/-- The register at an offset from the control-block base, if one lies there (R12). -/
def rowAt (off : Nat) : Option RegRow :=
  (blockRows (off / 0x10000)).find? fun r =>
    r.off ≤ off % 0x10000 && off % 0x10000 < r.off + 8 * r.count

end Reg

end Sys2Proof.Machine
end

######

- **WHAT YOU WILL DO**
All lines from the one containing "(blockRows (off / 0x10000)).find? fun r =>" through the last line of the data, both included, are to be retyped exactly, and no other line belongs in the answer.

- **WRITTEN ANSWER**
  (blockRows (off / 0x10000)).find? fun r =>
    r.off ≤ off % 0x10000 && off % 0x10000 < r.off + 8 * r.count

end Reg

end Sys2Proof.Machine
end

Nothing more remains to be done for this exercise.